Which of these cloud deployment models is a combination of public and private cloud storage?

A. Community
B. Public
C. Private
D. Hybrid
Answer: D
Explanation:
A hybrid cloud deployment model combines public and private cloud storage. For example: an
organization might use private cloud storage for sensitive or proprietary data that needs to be kept
confidential, while at the same time using public cloud storage for less sensitive data or workloads, which
are more suited to a shared infrastructure.
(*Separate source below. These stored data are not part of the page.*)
-- ==== Sys2Proof/Machine/PaddingCbc.lean ====
section
/-! DEFINITION. The PKCS#7 padding unit and the CBC chaining controller (45_padding_cbc.md).
Commands PAD, UNPAD, CBCINIT, CBCENCB, CBCENCF, CBCDECB, CBCDECF, RDCV. -/

namespace Sys2Proof.Machine

/-- `PadFinal(t)`, 0 to 15 bytes: p = 16 − n bytes of value p appended (R160). -/
def padFinal (t : List Byte) : List Byte := t ++ List.replicate (16 - t.length) (byteOfNat (16 - t.length))

/-- `UnpadFinal(d)` (R161). With `strict` (`UNPAD_STRICT`) every pad byte is compared with the count; without it only
the last byte is looked at. -/
def unpadFinal (strict : Bool) (d : Block) : Except CmdError (List Byte) :=
  if d[15].toNat = 0 ∨ d[15].toNat > 16 then .error .invalidPadding
  else if strict && !((blockBytes d).drop (16 - d[15].toNat)).all (· == d[15]) then .error .invalidPadding
  else .ok ((blockBytes d).take (16 - d[15].toNat))

/-- The end of UNPAD, CBCDECF and CTRDECF: counted bytes and the command's writes (`committed`), or InvalidPadding and
no write at all (60_exceptions.md R206). -/
def respondUnpadded (strict : Bool) (d : Block) (committed s : State) : Result :=
  match unpadFinal strict d with
  | .ok t => respond (countedBytes t) committed
  | .error e => raise e s

/-- Encrypt one CBC block: `C <- Encrypt(P ^ CV)`, which is also the next CV (R164). -/
def cbcEncryptBlock (s : State) (p : Block) : Block := encryptUnder s (xorBlock p s.cv)

/-- Decrypt one CBC block: `Decrypt(C) ^ CV`, with the old CV (R164). -/
def cbcDecryptBlock (s : State) (c : Block) : Block := xorBlock (decryptUnder s c) s.cv

/-- `CV <- b`, the write of a CBC block command (R164). -/
def State.setCv (s : State) (b : Block) : State := { s with cv := b }

/-- The writes of CBCINIT: `CV <- b; CV_VALID <- 1` (R165). -/
def State.initCv (s : State) (b : Block) : State := { s with cv := b, cvValid := true }

/-- PAD (R162). -/
def execPad (data : List Byte) (s : State) : Result :=
  withTail data s fun t => respond (padFinal t) s

/-- UNPAD (R163). -/
def execUnpad (data : List Byte) (s : State) : Result :=
  withBlock data s fun d => respondUnpadded Config.unpadStrict d s s

/-- CBCINIT (R165). -/
def execCbcinit (iv : List Byte) (s : State) : Result :=
  withBlock iv s fun b => respond [] (s.initCv b)

/-- CBCENCB (R166). -/
def execCbcencb (data : List Byte) (s : State) : Result :=
  withBlock data s fun p =>
    needCbc s (respond (blockBytes (cbcEncryptBlock s p)) (s.setCv (cbcEncryptBlock s p)))

/-- CBCENCF (R167): the padded tail, chained as any block. -/
def execCbcencf (data : List Byte) (s : State) : Result :=
  withTail data s fun t =>
    needCbc s
      (respond (blockBytes (cbcEncryptBlock s (blockOfBytes (padFinal t))))
        (s.setCv (cbcEncryptBlock s (blockOfBytes (padFinal t)))))

/-- CBCDECB (R168): the incoming ciphertext block becomes the next CV. -/
def execCbcdecb (data : List Byte) (s : State) : Result :=
  withBlock data s fun c => needCbc s (respond (blockBytes (cbcDecryptBlock s c)) (s.setCv c))

/-- CBCDECF (R169): on InvalidPadding CV is left as it was. -/
def execCbcdecf (data : List Byte) (s : State) : Result :=
  withBlock data s fun c =>
    needCbc s (respondUnpadded Config.unpadStrict (cbcDecryptBlock s c) (s.setCv c) s)

/-- RDCV (R170). -/
def execRdcv (s : State) : Result := needCv s (respond (blockBytes s.cv) s)

end Sys2Proof.Machine
end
This allows the organization to tailor its cloud storage strategy
to meet the specific needs of its workloads, while at the same time taking advantage of the economies of
scale and flexibility offered by public cloud storage (see ISC2 Study Guide, chapter 4, module 3).
Other types of cloud deployment models include the public cloud, where the infrastructure is owned and
operated by a third-party provider and made available to the public; and the private cloud, where the
infrastructure is owned and operated by a single organization and not made available to the public.
Finally, a community cloud is a type of cloud infrastructure shared by organizations with similar needs,
and is not made available to the public.

Question: 200

Suppose that an organization wants to implement measures to strengthen its detective access controls.
Which one of these tools should they implement?

A. Backups
B. Patches
C. IDS
D. Encryption
Answer: C
Explanation:
Detective controls are a crucial component of a cybersecurity program, since they provide visibility into
malicious activity, breaches and attacks on an organization's IT environment. An intrusion detection
system (IDS) is a device or software application which monitors a network or systems for malicious
activity or policy violations (meaning that it's a detective control) (see ISC2 Study Guide, chapter 4,
module 1). Patches are corrective controls. Backups are compensating controls, since they provide
redundancy for the information in a given system.